EXERCISE INPUTS:
theorem exec_thermalTrip (s : State) :
    (celsiusOf c < (thermalLimitOf cls).2 → exec (.thermalTrip cls ix c) s = .next { s with pwr := s.pwr.note cls ix c }) ∧
    ((thermalLimitOf cls).2 ≤ celsiusOf c → cls ≠ .optic → ∃ t, exec (.thermalTrip cls ix c) s = .next t ∧
      t.pwr.unpowered = true ∧ t.sec.bootSt = 0 ∧ t.tiles = [] ∧ t.prog = none ∧
      (s.cont.stop = none → t.hbm.bytes = s.hbm.bytes)) ∧
    ((thermalLimitOf cls).2 ≤ celsiusOf c → cls = .optic → s.tablesOk → ∃ t, exec (.thermalTrip cls ix c) s = .next t ∧
      (t.portAt ix).st ≠ stUp ∧ ix ∈ t.pwr.heldPorts ∧ t.time.now = s.time.now ∧ t.hbm = s.hbm) := by
  refine ⟨fun h => congrArg Host.Outcome.next (if_pos h), fun h hc => ?_, fun h hc w => ?_⟩
  · have trips : ∃ u : State, Moves [.rcd] { s with pwr := s.pwr.note cls ix c } u ∧
        exec (.thermalTrip cls ix c) s = .next { u.coldReset with pwr := { u.coldReset.pwr with unpowered := true } } :=
      ⟨_, emit_moves .thermalTrip (sensorUnit cls ix) [ix, c.toNat] _,
        congrArg Host.Outcome.next ((if_neg (Int.not_lt.2 h)).trans (if_neg hc))⟩
    obtain ⟨u, m, run⟩ := trips
    refine ⟨_, run, rfl, rfl, rfl, rfl, fun hs => ?_⟩
    have bytes := (coldFlush_flushed u).bytes (by rw [m.cont_eq]; exact hs)
    exact bytes.trans m.bytes_eq
  · have run : exec (.thermalTrip cls ix c) s = .next (State.holdPort ix { s with pwr := s.pwr.note cls ix c }) :=
      congrArg Host.Outcome.next ((if_neg (Int.not_lt.2 h)).trans (if_pos hc))
    have held : ∃ u : State, State.holdPort ix { s with pwr := s.pwr.note cls ix c } = u.downPort ix (s.portAt ix).cause ∧
        u = { s with pwr := u.pwr } ∧
        u.pwr.heldPorts = if s.pwr.heldPorts.contains ix then s.pwr.heldPorts else s.pwr.heldPorts ++ [ix] :=
      ⟨_, rfl, rfl, rfl⟩
    obtain ⟨u, e, frame, hp⟩ := held
    have m := downPort_moves ix (s.portAt ix).cause u
    have down := downPort_st (s := u) (by rw [frame]; exact tablesOk_ports (s := s) w) ix (s.portAt ix).cause
    refine ⟨_, run, by rw [e]; exact down, ?_, ?_, ?_⟩
    · rw [e, m.pwr_eq, hp]
      split
      next hm => exact List.contains_iff_mem.1 hm
      next => exact List.mem_append_right _ (List.mem_singleton_self ix)
    · rw [e, m.time_eq, frame]
    · rw [e, m.hbm_eq, frame]

theorem exec_thermalBelowLimit (s : State) :
    let lim := (thermalLimitOf cls).1
    (lim < celsiusOf c → exec (.thermalBelowLimit cls ix c) s = .next { s with pwr := s.pwr.note cls ix c }) ∧
    (celsiusOf c ≤ lim → s.pwr.unpowered = false → ∃ t, exec (.thermalBelowLimit cls ix c) s = .next t ∧
      t = { s with pwr := t.pwr } ∧ (cls = .island → s.tablesOk → Table.look 0 t.pwr.thermSteps ix = 0) ∧
      (cls = .hbm → ix ∉ t.pwr.halfBandwidth) ∧ (cls = .optic → celsiusOf c + 10 ≤ lim → ix ∉ t.pwr.heldPorts)) := by
  dsimp only
  refine ⟨fun h => congrArg Host.Outcome.next (if_pos (Int.sub_neg_of_lt h)), fun h hu => ?_⟩
  have unpowered : ∀ below, ((s.pwr.note cls ix c).cool cls ix below).unpowered = s.pwr.unpowered := fun below => by
    cases cls
    case optic =>
      unfold PwrState.cool
      dsimp only
      split <;> rfl
    all_goals rfl
  have run : exec (.thermalBelowLimit cls ix c) s =
      .next { s with pwr := (s.pwr.note cls ix c).cool cls ix ((thermalLimitOf cls).1 - celsiusOf c) } := by
    refine congrArg Host.Outcome.next ((if_neg (Int.not_lt.2 (Int.sub_nonneg_of_le h))).trans ?_)
    have off := (unpowered ((thermalLimitOf cls).1 - celsiusOf c)).trans hu
    generalize (s.pwr.note cls ix c).cool cls ix ((thermalLimitOf cls).1 - celsiusOf c) = p at off ⊢
    simp only [off, Bool.false_and, Bool.false_eq_true, if_false]
    rw [← off]
  refine ⟨_, run, rfl, fun hc w => ?_, fun hc => ?_, fun hc hl => ?_⟩
  · subst hc
    have thermSteps : Table.wf 0 s.pwr.thermSteps = true := by
      obtain ⟨-, -, -, -, -, -, -, -, -, w, -⟩ := w
      exact w
    exact look_put_same thermSteps
  · subst hc
    exact fun hm => absurd (List.of_mem_filter hm) (by simp)
  · subst hc
    have cooled : (10 : Int) ≤ (thermalLimitOf .optic).1 - celsiusOf c := by omega
    show ix ∉ (if (10 : Int) ≤ (thermalLimitOf .optic).1 - celsiusOf c then _ else _ : PwrState).heldPorts
    rw [if_pos cooled]
    exact fun hm => absurd (List.of_mem_filter hm) (by simp)

end

end

end Sys2Proof.Proofs
end

section
/-! Island faults (O55, R31, R427): the fence of a cluster, where its logical clusters go, and the parks that this writes. -/
set_option Elab.async false
namespace Sys2Proof.Proofs
open Sys2Proof.Machine Sys2Proof.Laws

/-! ## Outside the parks -/

/-- A key of HBM outside every die's park of cluster images (R110). -/
def outsideParks (h : HbmState) (x : Nat) : Prop := ∀ d < 4, x < h.parkBase d ∨ h.parkBase d + 17152 * 1024 ≤ x

/-- HBM differs in the parks and in the stacks' counts alone. -/
structure ParksOnly (h k : HbmState) : Prop where
  states : StacksKept h k
  spare : k.q = h.q
  wf : Table.wf 0 h.bytes = true → Table.wf 0 k.bytes = true
  look : Table.wf {} h.regs = true → Table.wf 0 h.bytes = true → ∀ x, outsideParks h x →
    Table.look 0 k.bytes x = Table.look 0 h.bytes x

section
variable {h k l : HbmState}

theorem ParksOnly.parkBase (p : ParksOnly h k) (w : Table.wf {} h.regs = true) (d : Nat) : k.parkBase d = h.parkBase d := by
  unfold HbmState.parkBase
  simp only [p.states.st w, p.spare]

theorem ParksOnly.refl (h : HbmState) : ParksOnly h h := ⟨.refl h, rfl, id, fun _ _ _ _ => rfl⟩

theorem ParksOnly.trans (a : ParksOnly h k) (b : ParksOnly k l) : ParksOnly h l where
  states := a.states.trans b.states
  spare := b.spare.trans a.spare
  wf w := b.wf (a.wf w)
  look w wb x hx := (b.look (a.states.wf w) (a.wf wb)
      x fun d hd => by rw [a.parkBase w]; exact hx d hd).trans (a.look w wb x hx)

/-- `ParksOnly.trans`, the later operation first. -/
theorem ParksOnly.after (b : ParksOnly k l) (a : ParksOnly h k) : ParksOnly h l := a.trans b

theorem ParksOnly.foldl {β σ : Type} (get : σ → HbmState) {f : σ → β → σ} (l : List β)
    (h : ∀ s, ∀ x ∈ l, ParksOnly (get s) (get (f s x))) (s : σ) : ParksOnly (get s) (get (l.foldl f s)) := by
  induction l generalizing s with
  | nil => exact .refl _
  | cons x l ih => exact (h s x List.mem_cons_self).trans (ih (fun s y hy => h s y (List.mem_cons_of_mem _ hy)) _)

theorem ParksOnly.counted (st : StacksKept h k) (rest : regless k = regless h) : ParksOnly h k := by
  have bytes : k.bytes = h.bytes := (congrArg HbmState.bytes rest :)
  exact ⟨st, (congrArg HbmState.q rest :), fun w => bytes ▸ w, fun _ _ x _ => by rw [bytes]⟩

theorem ParksOnly.of_hbm (e : k = h) : ParksOnly h k := e ▸ .refl h

theorem look_putPairs_other {ps : List (Nat × Byte)} {t : Table Byte} (w : Table.wf 0 t = true) {x : Nat}
    (hx : ∀ e ∈ ps, e.1 ≠ x) : Table.look 0 (Table.putPairs 0 ps t) x = Table.look 0 t x := by
  induction ps generalizing t with
  | nil => rfl
  | cons e ps ih =>
    obtain ⟨n, v⟩ := e
    rw [Table.putPairs, ih (wf_put w) fun e he => hx e (List.mem_cons_of_mem _ he), look_put w,
      if_neg fun e => hx (n, v) List.mem_cons_self e.symm]

/-- A copy leaves what stands outside the range that it writes. -/
theorem look_copyFrom_other {src t : Table Byte} (w : Table.wf 0 t = true)
    {lo len dst x : Nat} (hx : x < dst ∨ dst + len ≤ x) :
    Table.look 0 (Table.copyFrom 0 src lo len dst t) x = Table.look 0 t x := by
  rw [Table.copyFrom, look_putPairs_other (wf_clear w), look_clear w, if_neg (by omega)]
  intro e he
  obtain ⟨a, ha, rfl⟩ := List.mem_map.1 he
  have := List.of_mem_filter ha
  simp only [Bool.and_eq_true, decide_eq_true_eq] at this
  dsimp only
  omega

/-- An image written inside a park. -/
theorem saveTable_parks (h : HbmState) {d key n : Nat} (hd : d < 4) (lo : h.parkBase d ≤ key)
    (hi : key + n ≤ h.parkBase d + 17152 * 1024) (m : Table Byte) : ParksOnly h (h.saveTable key n m) where
  states := .of_regs rfl
  spare := rfl
  wf w := wf_copyFrom w
  look _ wb x hx := look_copyFrom_other wb (by
    have := hx d hd
    omega)

/-- The parts of a cluster's tiles lie in its die's park. -/
theorem parkedPart_bounds (h : HbmState) {ck : Nat} {x : Nat × TilePart} (hx : x ∈ tileParts ck) :
    h.parkBase (ck / 12) ≤ h.parkedPart x.1 x.2 ∧ h.parkedPart x.1 x.2 + x.2.size ≤ h.parkBase (ck / 12) + 17152 * 1024 := by
  obtain ⟨l, hl, hxl⟩ := List.mem_flatten.1 hx
  obtain ⟨t, ht, rfl⟩ := List.mem_map.1 hl
  obtain ⟨p, hp, rfl⟩ := List.mem_map.1 hxl
  have ht16 := List.mem_range.1 ht
  have e : (16 * ck + t) / 192 = ck / 12 := by omega
  have e' : (16 * ck + t) % 16 = t := by omega
  unfold HbmState.parkedPart
  dsimp only
  rw [e, e']
  generalize h.parkBase (ck / 12) = b
  have size : p.imageOff + p.size ≤ tileImageBytes := by cases p <;> decide
  have image : tileImageBytes = 573440 := rfl
  rw [image] at size ⊢
  omega

theorem parkedStore_bounds (h : HbmState) (ck : Nat) : h.parkBase (ck / 12) ≤ h.parkedStore ck ∧
    h.parkedStore ck + clusterStoreBytes ≤ h.parkBase (ck / 12) + 17152 * 1024 := by
  unfold HbmState.parkedStore
  have image : tileImageBytes = 573440 := rfl
  have store : clusterStoreBytes = 8388608 := rfl
  rw [image, store]
  omega

end

section
variable {s t : State}

theorem parkOut_parks {ck : Nat} (hd : ck / 12 < 4) (s : State) : ParksOnly s.hbm (s.parkOut ck).hbm := by
  unfold State.parkOut
  extract_lets s1
  have h1 : ParksOnly s.hbm s1.hbm := .foldl State.hbm (tileParts ck) (fun s x hx => by
    obtain ⟨lo, hi⟩ := parkedPart_bounds s.hbm hx
    exact saveTable_parks s.hbm hd lo hi _) s
  clear_value s1
  obtain ⟨lo, hi⟩ := parkedStore_bounds s1.hbm ck
  exact h1.trans (saveTable_parks s1.hbm hd lo hi _)

theorem parkIn_parks (ck : Nat) (s : State) : ParksOnly s.hbm (s.parkIn ck).hbm := by
  unfold State.parkIn
  extract_lets base s0 s1
  have h0 : ParksOnly s.hbm s0.hbm := .counted (rawReadNote_stacks ..) (rawReadNote_rest ..)
  clear_value s0
  have m : Moves [.tiles] s0 s1 := .foldl (fun _ _ => setTile_moves ..) _
  clear_value s1
  exact .after (.of_hbm m.hbm_eq) h0

theorem lcKey_die (d : Nat) (l : LcIx) : lcKey d l / 12 = d := by
  have := l.isLt
  rw [lcKey]
  omega

theorem setPlacement_parks {d : Nat} (hd : d < 4) (k : KdDie) (s : State) : ParksOnly s.hbm (s.setPlacement d k).hbm := by
  unfold State.setPlacement
  extract_lets old s1 s2
  have h1 : ParksOnly s.hbm s1.hbm := .foldl State.hbm _ (fun s l _ => parkIn_parks ..) s
  clear_value s1
  have h2 : ParksOnly s1.hbm s2.hbm := .foldl State.hbm _ (fun s l _ => parkOut_parks (by rw [lcKey_die]; exact hd) s) s1
  clear_value s2
  exact h1.trans h2

theorem setPlacement_kd (d : Nat) (k : KdDie) (s : State) : (s.setPlacement d k).kd = Table.put {} d k s.kd := by
  unfold State.setPlacement
  extract_lets old s1 s2
  have m1 : Moves [.rcd, .tiles, .clusters, .bytes, .hbm] s s1 := .foldl (fun _ _ => parkIn_moves ..) _
  clear_value s1
  have m2 : Moves [.tiles, .clusters, .bytes, .hbm] s1 s2 := .foldl (fun _ _ => parkOut_moves ..) _
  clear_value s2
  exact congrArg (Table.put {} d k) (m2.kd_eq.trans m1.kd_eq)

/-! ## Cluster states (R111) -/

/-- A state that is written, and the others. -/
theorem stateOf_setState (k : KdDie) {p : Nat} (hp : p < 13) (q v : Nat) :
    (k.setState q v).stateOf p = if p = q then v % 4 else k.stateOf p := by
  apply Nat.eq_of_testBit_eq
  intro i
  unfold KdDie.stateOf KdDie.setState
  rw [testBit_bits, BitVec.toNat_ofNat, Nat.testBit_mod_two_pow, testBit_setBits _ _ _ (by omega)]
  by_cases hi : 2 * p + i ≤ 2 * p + 1
  · rw [decide_eq_true hi, decide_eq_true (by omega), Bool.true_and, Bool.true_and]
    split
    next h =>
      obtain rfl : p = q := by omega
      rw [if_pos rfl, show 4 = 2 ^ 2 from rfl, Nat.testBit_mod_two_pow, decide_eq_true (by omega), Bool.true_and,
        Nat.add_sub_cancel_left]
    next h =>
      rw [if_neg (by omega), testBit_bits, decide_eq_true hi, Bool.true_and]
  · rw [decide_eq_false hi, Bool.false_and]
    split
    · rw [show 4 = 2 ^ 2 from rfl, Nat.testBit_mod_two_pow, decide_eq_false (by omega), Bool.false_and]
    · rw [testBit_bits, decide_eq_false hi, Bool.false_and]

/-- A logical cluster that moves elsewhere leaves a fenced cluster fenced. -/
theorem stateOf_move {k : KdDie} {p q : Nat} (hp : p < 13) (h : k.stateOf p = 3) (hq : p ≠ q) (l : Nat) :
    (k.move l q).stateOf p = 3 := by
  unfold KdDie.move
  extract_lets old doubling k1 left k2 k3
  have h1 : k1.stateOf p = 3 := h
  have ho : ¬ k.stateOf old = 3 → p ≠ old := fun hn e => hn (e ▸ h)
  clear_value k1
  have h2 : k2.stateOf p = 3 := by
    unfold k2
    split
    · exact h1
    next hn => rw [stateOf_setState _ hp, if_neg (ho hn)]; exact h1
  clear_value k2
  have h3 : k3.stateOf p = 3 := by
    rw [show k3.stateOf p = _ from stateOf_setState k2 hp .., if_neg hq]
    exact h2
  exact h3

theorem stateOf_leave (k : KdDie) (old q : Nat) (img : List (Nat × Table Byte)) (p : Nat) :
    (k.leave old q img).stateOf p = k.stateOf p := rfl

/-! ## The fence (R387) -/

theorem place_kd (d l p : Nat) (s : State) : ∃ old img,
    (s.place d l p).kd = Table.put {} d (((s.kdAt d).move l p).leave old p img) s.kd :=
  ⟨_, _, setPlacement_kd ..⟩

TASK DETAILS: Using the material above, reproduce exactly the line that contains "[testBit_bits, decide_eq_false hi, Bool.false_and]" and all lines after it through the last one, and only those.

OUTPUT OF THE EXERCISE:
    · rw [testBit_bits, decide_eq_false hi, Bool.false_and]

/-- A logical cluster that moves elsewhere leaves a fenced cluster fenced. -/
theorem stateOf_move {k : KdDie} {p q : Nat} (hp : p < 13) (h : k.stateOf p = 3) (hq : p ≠ q) (l : Nat) :
    (k.move l q).stateOf p = 3 := by
  unfold KdDie.move
  extract_lets old doubling k1 left k2 k3
  have h1 : k1.stateOf p = 3 := h
  have ho : ¬ k.stateOf old = 3 → p ≠ old := fun hn e => hn (e ▸ h)
  clear_value k1
  have h2 : k2.stateOf p = 3 := by
    unfold k2
    split
    · exact h1
    next hn => rw [stateOf_setState _ hp, if_neg (ho hn)]; exact h1
  clear_value k2
  have h3 : k3.stateOf p = 3 := by
    rw [show k3.stateOf p = _ from stateOf_setState k2 hp .., if_neg hq]
    exact h2
  exact h3

theorem stateOf_leave (k : KdDie) (old q : Nat) (img : List (Nat × Table Byte)) (p : Nat) :
    (k.leave old q img).stateOf p = k.stateOf p := rfl

/-! ## The fence (R387) -/

theorem place_kd (d l p : Nat) (s : State) : ∃ old img,
    (s.place d l p).kd = Table.put {} d (((s.kdAt d).move l p).leave old p img) s.kd :=
  ⟨_, _, setPlacement_kd ..⟩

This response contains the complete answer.